I assume requesting woods area will be farther away from the noise?


----------



## vacationhopeful (Oct 25, 2014)

Main pool is near the lodge. The Villas are not directly on top of the main pool; but yes, the woods area is very quiet ... stayed in a higher floor in May; might have seen 1 other person the entire week on another balcony. And that pool was VERY quiet - with few guests either in the water or lounging on the chairs.


----------



## Miss Marty (Oct 25, 2014)

*Disney`s Wilderness Lodge and Disney Vacation Club*

_Main Pool_

There is nothing worse than anticipating a specific Disney resort attraction, and after you arrive, finding out that it will be closed for the duration of your stay

_Disney's Wilderness Lodge Main Pool is located behind the main lodge._

The pool area was closed and underconstruction when we visited in September.  It is scheduled to reopen around Thanksgiving 11/27/2014.  We were able to step outback for a few minutes to get pictures by Fire Rock Geyser but there were walls around the pool area to keep people safe and out of danger.

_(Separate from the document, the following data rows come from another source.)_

/-- What an execute phase answers: a raise under the instruction's condition, or else its effect. -/
inductive Answers (i : Instr) (s : State) : State → Prop
  | raises (code : ErrorCode) (faddr : Word) (hcode : raisesWhen i s code)
      (herr : TerminalError code faddr) : Answers i s (s.raise code (encode i) faddr)
  | completes {t : State} (hno : ∀ code, ¬ raisesWhen i s code) (ht : Completes i s t) :
      Answers i s t

/-- A memory instruction raises with the first address past the end (R184). -/
theorem terminalError_pastEnd : TerminalError .memOutOfRange 0x1000 :=
  .inr (.inr ⟨rfl, Nat.le_refl _⟩)

/-- The registers a load leaves are those it may not write (R135). -/
theorem completes_loadRegs : Completes (.loadRegs x) s
    (s.setRegs (fillRegs s.mem s.indexAddr s.v (x.val + 1))).advance :=
  .writesRegs _ fun r hr => by
    have hxr : ¬ r.val < x.val + 1 := fun h => hr (Nat.le_of_lt_succ h)
    simp only [State.reg, State.setRegs_v, getElem_fillRegs, if_neg hxr]

/-- Every instruction answers a next state, which is one of its answers. -/
theorem exec_answers (i : Instr) (s : State) : ∃ t, exec i s = .next t ∧ Answers i s t := by
  cases i with
  | ret ign =>
    rcases Nat.eq_zero_or_pos s.sp.val with h | h
    · exact ⟨_, exec_ret_of_empty h, .raises _ _ ⟨h, rfl⟩ (.inl ⟨rfl, rfl⟩)⟩
    · exact ⟨_, exec_ret_of_used h, .completes (fun _ hr => Nat.ne_of_gt h hr.1) (.returns h)⟩
  | call nnn =>
    rcases Nat.lt_or_eq_of_le (Nat.le_of_lt_succ s.sp.isLt) with h | h
    · exact ⟨_, exec_call_of_room h, .completes (fun _ hr => Nat.ne_of_lt h hr.1) (.calls h)⟩
    · exact ⟨_, exec_call_of_full h, .raises _ _ ⟨h, rfl⟩ (.inr (.inl ⟨rfl, rfl⟩))⟩
  | drw x y n =>
    by_cases h : n.val = 0 ∨ s.i.toNat + n.val - 1 ≤ 0xFFF
    · refine ⟨_, exec_drw_of_fits h, .completes (fun _ ⟨hn, hi, _⟩ => ?_) (.draws _ _)⟩
      omega
    · exact ⟨_, exec_drw_past_end (by omega) (by omega),
        .raises _ _ ⟨by omega, by omega, rfl⟩ terminalError_pastEnd⟩
  | ldBcd x =>
    rcases Nat.lt_or_ge 0xFFF (s.i.toNat + 2) with h | h
    · exact ⟨_, exec_ldBcd_past_end h, .raises _ _ ⟨h, rfl⟩ terminalError_pastEnd⟩
    · exact ⟨_, exec_ldBcd_of_fits h,
        .completes (fun _ hr => Nat.not_lt.mpr h hr.1) (.stores _ rfl)⟩
  | dumpRegs x =>
    rcases Nat.lt_or_ge 0xFFF (s.i.toNat + x.val) with h | h
    · exact ⟨_, exec_dumpRegs_past_end h, .raises _ _ ⟨h, rfl⟩ terminalError_pastEnd⟩
    · exact ⟨_, exec_dumpRegs_of_fits h,
        .completes (fun _ hr => Nat.not_lt.mpr h hr.1) (.stores _ (by rw [length_regsUpTo]; rfl))⟩
  | loadRegs x =>
    rcases Nat.lt_or_ge 0xFFF (s.i.toNat + x.val) with h | h
    · exact ⟨_, exec_loadRegs_past_end h, .raises _ _ ⟨h, rfl⟩ terminalError_pastEnd⟩
    · exact ⟨_, exec_loadRegs_of_fits h,
        .completes (fun _ hr => Nat.not_lt.mpr h hr.1) completes_loadRegs⟩
  | ldKey x =>
    cases hk : s.key with
    | none => exact ⟨_, exec_ldKey_of_no_key hk, .completes (fun _ => id) (.waits hk)⟩
    | some k => exact ⟨_, exec_ldKey_of_key hk, .completes (fun _ => id) (.writesOneReg rfl)⟩
  | ldI nnn =>
    refine ⟨_, rfl, .completes (fun _ => id) (.writesI _ ?_ (.inl ⟨nnn, rfl⟩))⟩
    rw [toNat_addrWord]; exact nnn.isLt
  | addI x =>
    refine ⟨_, rfl, .completes (fun _ => id) (.writesI _ ?_ (.inr ⟨x, .inl rfl⟩))⟩
    rw [toNat_indexPlus]; exact Nat.mod_lt _ (by decide)
  | ldFont x =>
    refine ⟨_, rfl, .completes (fun _ => id) (.writesI _ ?_ (.inr ⟨x, .inr rfl⟩))⟩
    rw [toNat_glyphAddr]; omega
  | jp nnn => exact ⟨_, rfl, .completes (fun _ => id) (.jumps _ (.inl ⟨nnn, rfl⟩))⟩
  | jpV0 nnn => exact ⟨_, rfl, .completes (fun _ => id) (.jumps _ (.inr ⟨nnn, rfl⟩))⟩
  | seImm x nn =>
    exact ⟨_, rfl, .completes (fun _ => id) (.skips _ (.inl ⟨x, nn, .inl rfl⟩))⟩
  | sneImm x nn =>
    exact ⟨_, rfl, .completes (fun _ => id) (.skips _ (.inl ⟨x, nn, .inr rfl⟩))⟩
  | seReg x y ign =>
    exact ⟨_, rfl, .completes (fun _ => id) (.skips _ (.inr (.inl ⟨x, y, ign, .inl rfl⟩)))⟩
  | sneReg x y ign =>
    exact ⟨_, rfl, .completes (fun _ => id) (.skips _ (.inr (.inl ⟨x, y, ign, .inr rfl⟩)))⟩
  | skp x => exact ⟨_, rfl, .completes (fun _ => id) (.skips _ (.inr (.inr ⟨x, .inl rfl⟩)))⟩
  | sknp x => exact ⟨_, rfl, .completes (fun _ => id) (.skips _ (.inr (.inr ⟨x, .inr rfl⟩)))⟩
  | cls => exact ⟨_, rfl, .completes (fun _ => id) .clears⟩
  | rnd => exact ⟨_, rfl, .completes (fun _ => id) (.takesDraw _)⟩
  | ldDt => exact ⟨_, rfl, .completes (fun _ => id) (.writesDt _)⟩
  | ldSt => exact ⟨_, rfl, .completes (fun _ => id) (.writesSt _)⟩
  | ldImm | addImm | ldReg | orReg | andReg | xorReg | ldFromDt =>
    exact ⟨_, rfl, .completes (fun _ => id) (.writesOneReg rfl)⟩
  | addReg | subReg | shr | subnReg | shl =>
    exact ⟨_, rfl, .completes (fun _ => id) (.writesResultFlag (.inl rfl) (.inr rfl))⟩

Guests may use the pool at Fort Wilderness or Disney`s Contemporary. Transportation will be provided. Enjoy your vacation. Welcome Home!


----------



## Lisa P (Oct 25, 2014)

We spent the week between Sept/Oct at the Villas at Wilderness Lodge.  Our 1BR villa was on the 4th floor overlooking trees and the Villas pool, very peaceful in the early morning and late evening.  Loved the atmosphere of the resort and easy access to the boats on Bay Lake and Seven Seas Lagoon.

On the main resort side, the experience inside the lobby atrium and inside the restaurants (including Roaring Forks counter service toward the back of the building) was unaffected by the courtyard and pool area construction.  One intermittently rainy afternoon, we took some reading material and walked over the main lobby atrium.  There are a couple upper level quiet sitting areas that overlook the lobby on one side and have huge, high windows on the other, with small, gas fireplaces and cushioned seating.  We picked a spot to read, sip coffee, unwind, people-watch for a while.  There was a little ongoing work in the courtyard outside but we didn't hear any of it.  However, the noise outside in the courtyard area, heard while sitting outdoors near Roaring Forks or when walking out past the wooden fence barriers to go to the boat launch to MK, was very loud at times... even with jackhammers, other power equipment and beeping trucks.  It would not be possible to really relax anywhere outside or with windows open on the courtyard side during the daytime hours while construction is active.

We could hear a little of the noise over on the villas side when outside during the day too but it wasn't bothersome from over there.  The "quiet" pool activity (kids playing) and distant boat horns were actually more noticeable (and those weren't bad either).  As our villa room was obviously NOT in the main resort's courtyard, we just kept our windows and sliding balcony door closed when we wanted to nap or watch TV during the daytime, which we don't do very much anyhow.

In the heat of the day, if we were at our room, we wanted the A/C and did not care to use the balcony.  With our morning coffee or in the evening, we did enjoy relaxing on the balcony.  So we didn't find construction noise disruptive to our vacation, in the least.  We would definitely not hesitate at all to use our precious vacation time there at the villas or at a woods view hotel room during this time.  The Lodge and Villas are both really wonderful.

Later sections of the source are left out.